Fukoku Life Insurance may increase its purchases of Japanese super-long bonds just as the nation’s debt market trembled this week ahead of Upper House election.
The insurer has raised its local bond purchase target for the current fiscal year to several hundred billion yen from the initially planned ¥30 billion and is focusing on Japanese government debt to capitalize on higher super-long-term interest rates.
This plan comes as the 20-year and the 30-year yields rose to their highest since 1999 earlier this week amid concerns that a defeat for the ruling coalition on July 20 may lead to looser fiscal policy. The benchmark 10-year yield hit its highest in more than a decade.

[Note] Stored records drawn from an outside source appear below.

-- ==== Sys2Proof/Machine/Touched.lean ====
section
/-! DEFINITION. What each command may touch: the frame of every command, said once. -/

namespace Sys2Proof.Machine

/-- What sending an interrupt may touch: the interrupt files and PART's pending bits, and the counts of SYS and PART (R423, R424, R498). -/
def irqParts : List Part := [.part, .regs 0, .regs 14, .ctrs 0, .ctrs 14]

/-- What writing an event record and sending interrupts may touch (R345 to R347). -/
def logParts : List Part := [.elog, .part, .regs 0, .regs 11, .regs 14, .ctrs 0, .ctrs 11, .ctrs 14]

/-- The registers of every block. -/
def allRegs : List Part := (List.range 32).map .regs

/-- The counters of every block. -/
def allCtrs : List Part := (List.range 32).map .ctrs

/-- Every part: of a command that may reset the device or write any register. -/
def allParts : List Part :=
  [.aonRegs, .bank, .mbx, .mem, .time, .elog, .part, .tide, .lane, .gate, .fab, .svi, .fdc, .goose, .twin, .swc, .port, .drec, .keys, .clk, .aon,
    .boot, .core, .snap, .freeCtr] ++ allRegs ++ allCtrs
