/-- The traffic of the switch core (R379, R382, R384 to R386, R394 to R396, R405 to R407, R430): the oldest frame received at a port outside a pair is counted, learned and sent to its destinations, discarded
for a VLAN that it is not a member of. A port's scheduler hands its next copy to the MAC, Estuary or the GOOSE engine; a double-bit error discards it. A flush ends and lets the port UP. A copy for the CPU
port fills the next descriptor of its partition's ring, and the partition in turn sends the frame of its next descriptor. -/
def Obligations.SwitchTraffic : Prop :=
  ∀ (s : State), s.clk.held = false →
    (∀ p x l a v, p < 8 → sparseGet [] s.swc.inq p = x :: l → s.flag F.SWC_CTRL_EN = true → x.bad = false → pairMode s p = 0 →
      a = ({ s with swc := { s.swc with inq := sparseSet [] s.swc.inq p l } }).count C.SWC_FRAMES_IN → v = s.vlan (frameVid s p x.frame) →
      (v.valid = true → bitOf v.member p = true → exec (.swcFrameAdmit p) s = .next (admClose p (admitAll (⟨0, 0⟩, swcLearn a p (frameVid s p x.frame) x.frame.src)
          { sp := p, inPort := p, frame := x.frame, stamp := x.stamp, vid := frameVid s p x.frame, pcp := framePcp s p x.frame, cls := pcpClass s p (framePcp s p x.frame), part := v.owner, flags := x.flags, wire := x.wire, cells := frameCells x.frame.len, seqIn := none }
          v (plainType x.frame))).2)
      ∧ (bitOf v.member p = false → ptpOf x.frame = none → exec (.swcFrameAdmit p) s = .next ((a.count C.SWC_P_VLAN_DROP p).setFlag F.SWC_P_FLT_VLAN_DROP true p)))
    ∧ (∀ p x l, sparseGet [] s.swc.inq p = x :: l → s.flag F.SWC_CTRL_EN = false →
      exec (.swcFrameAdmit p) s = .next (({ s with swc := { s.swc with inq := sparseSet [] s.swc.inq p l } }).count C.SWC_DISABLED_DROP))
    ∧ (∀ e x t, (s.portCh e).fifo = none → portTakes s e = true → (s.portCh e).txEnd ≤ s.time.sys → takeCopy s e = some (x, t) →
      (e < 8 → exec (.swcTxCopy e 0) s = .next (t.setPortCh e { t.portCh e with fifo := some x }))
      ∧ (e = 9 → exec (.swcTxCopy e 0) s = .next { t with svi := { t.svi with inbox := t.svi.inbox ++ [rxFrame t x] } })
      ∧ (e = 10 → exec (.swcTxCopy e 0) s = .next { t with goose := { t.goose with inbox := t.goose.inbox ++ [rxFrame t x] } })
      ∧ (e = 8 → exec (.swcTxCopy e 0) s = .next { t with swc := { t.swc with cpuIn := t.swc.cpuIn ++ [x] } })
      ∧ (e < 12 → exec (.swcTxCopy e 2) s = .next (((t.count C.SWC_ECC_UE).setFlt F.SWC_FLT_ECC_UE).event blkSwc 0x0D01 0 e x.cls)))
    ∧ (∀ p, p < 8 → s.flag F.SWC_P_STAT_FLUSHING p = true →
      (s.fld F.PORT_P_STAT_LINK p ≠ 2 → exec (.swcFlushComplete p) s = .next (s.setFlag F.SWC_P_STAT_FLUSHING false p))
      ∧ (∀ e, s.fld F.PORT_P_STAT_LINK p = 2 → (s.portCh p).holdAt = some e → e ≤ s.time.sys → exec (.swcFlushComplete p) s = .next (enterUp (s.setFlag F.SWC_P_STAT_FLUSHING false p) p)))
    ∧ (∀ p v, p < 128 → exec (.cpuTxTailWrite p v) s = .next (s.setFld F.SWC_T_TX_RING_TAIL v p))
    ∧ (∀ x l a p, s.swc.cpuIn = x :: l → p = x.part → a = { s with swc := { s.swc with cpuIn := l } } →
      (partHeld a p = true → exec .cpuRxDeliver s = .next (a.count C.SWC_T_RX_RING_FULL p))
      ∧ (partHeld a p = false → s.flag F.SWC_T_CTL_RX_EN p = false → exec .cpuRxDeliver s = .next (((a.count C.SWC_T_RX_RING_FULL p).setFlag F.SWC_T_FLT_RING_FULL true p).setFlt F.SWC_FLT_RING_FULL))
      ∧ (∀ h d b o c e, partHeld a p = false → s.flag F.SWC_T_CTL_RX_EN p = true → h = s.fld F.SWC_T_RX_RING_HEAD p → ringRead p 2 a (rxBase a p + h * 32) 32 = (some d, b) → bitOf (leWord d 2) 31 = true →
        o = (copyOctets x).take (leWord d 2 % 2 ^ 14) → ringPut p (o.length / 64 + 1) b (leWord d 1 % 16 * 2 ^ 32 + leWord d 0 / 64 * 64) o = (true, c) →
        ringPut p 2 c (rxBase a p + h * 32 + 8) (rxStatus x (leWord d 2) o.length (decide (leWord d 2 % 2 ^ 14 < (copyOctets x).length))) = (true, e) →
        e.flag F.SWC_T_CTL_RX_IEN p = false →
        ∃ t, exec .cpuRxDeliver s = .next t ∧ t.fld F.SWC_T_RX_RING_HEAD p = (h + 1) % 2 ^ e.fld F.SWC_T_RX_RING_SIZE_LOG p % 2 ^ F.SWC_T_RX_RING_HEAD.width ∧ t.mem = e.mem))
    ∧ (∀ p a h d b o c st e f, ((List.range 128).map fun i => (s.swc.txTurn + 1 + i) % 128).find? (txReady s) = some p → a = { s with swc := { s.swc with txTurn := p } } → h = s.fld F.SWC_T_TX_RING_HEAD p →
      ringRead p 2 a (txBase a p + h * 32) 32 = (some d, b) → 14 ≤ leWord d 2 % 2 ^ 14 → leWord d 2 % 2 ^ 14 ≤ 9212 →
      ringRead p (leWord d 2 % 2 ^ 14 / 64 + 2) b (leWord d 1 % 16 * 2 ^ 32 + leWord d 0 / 64 * 64) (leWord d 2 % 2 ^ 14) = (some o, c) → txFrame c p (leWord d 2) o = (st, e) →
      f = (ringPut p 2 e (txBase a p + h * 32 + 12) (octetsLE 4 (2 ^ 31 + st) ++ stampWords e.stamp)).2 → f.flag F.SWC_T_CTL_TX_IEN p = false →
      ∃ t, exec .cpuTxFrame s = .next t ∧ t.fld F.SWC_T_TX_RING_HEAD p = (h + 1) % 2 ^ f.fld F.SWC_T_TX_RING_SIZE_LOG p % 2 ^ F.SWC_T_TX_RING_HEAD.width ∧ t.mem = f.mem
        ∧ (st = 0 → f.ctr C.SWC_T_TX_FRAMES p < ctrMax → t.ctr C.SWC_T_TX_FRAMES p = f.ctr C.SWC_T_TX_FRAMES p + 1))
    ∧ (((List.range 128).map fun i => (s.swc.txTurn + 1 + i) % 128).find? (txReady s) = none → exec .cpuTxFrame s = .next s)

"We have been steadily purchasing bonds since April, with a particular focus on buying when interest rates rose in May,” said Junya Morizane, general manager of investment planning department in an interview on Thursday.
Media polls suggest that the ruling party is in danger of losing its majority. To entice voters, opposition parties are pushing an expensive plan to cut the sales tax.
The company says it is currently taking a wait-and-see approach ahead of the vote yet says it will continue to "significantly reduce its foreign bond position and shift it entirely to yen bonds,” Morizane said.
Life insurance companies have been cautious about investing in super-long-term bonds beyond the statutory requirement to comply with rules that took effect this fiscal year. Fukoku Life is an exception, as its investment policy during the time of Japan’s sub-zero interest policy, which ended last year, left a gap in its books.
"We refrained from purchasing under the ultra-low interest rate environment, so the duration on the asset side is significantly shorter, and we still have room to buy,” Morizane said.
The possibility of higher rates does not pose any immediate risk to Fukoku’s existing bond portfolio, he said.
As of the end of the 2024 fiscal year, the company’s duration was 15.9 years for liabilities and 9.6 years for assets, resulting in a gap of 6.3 years.
Accounting standards stipulate that when the market value of a bond holding falls below 50% of the acquisition price and there is no prospect of recovery, the valuation difference must be recorded as a loss.
"We are still some way off from impairment, and do not view this as an urgent issue,” said Morizane.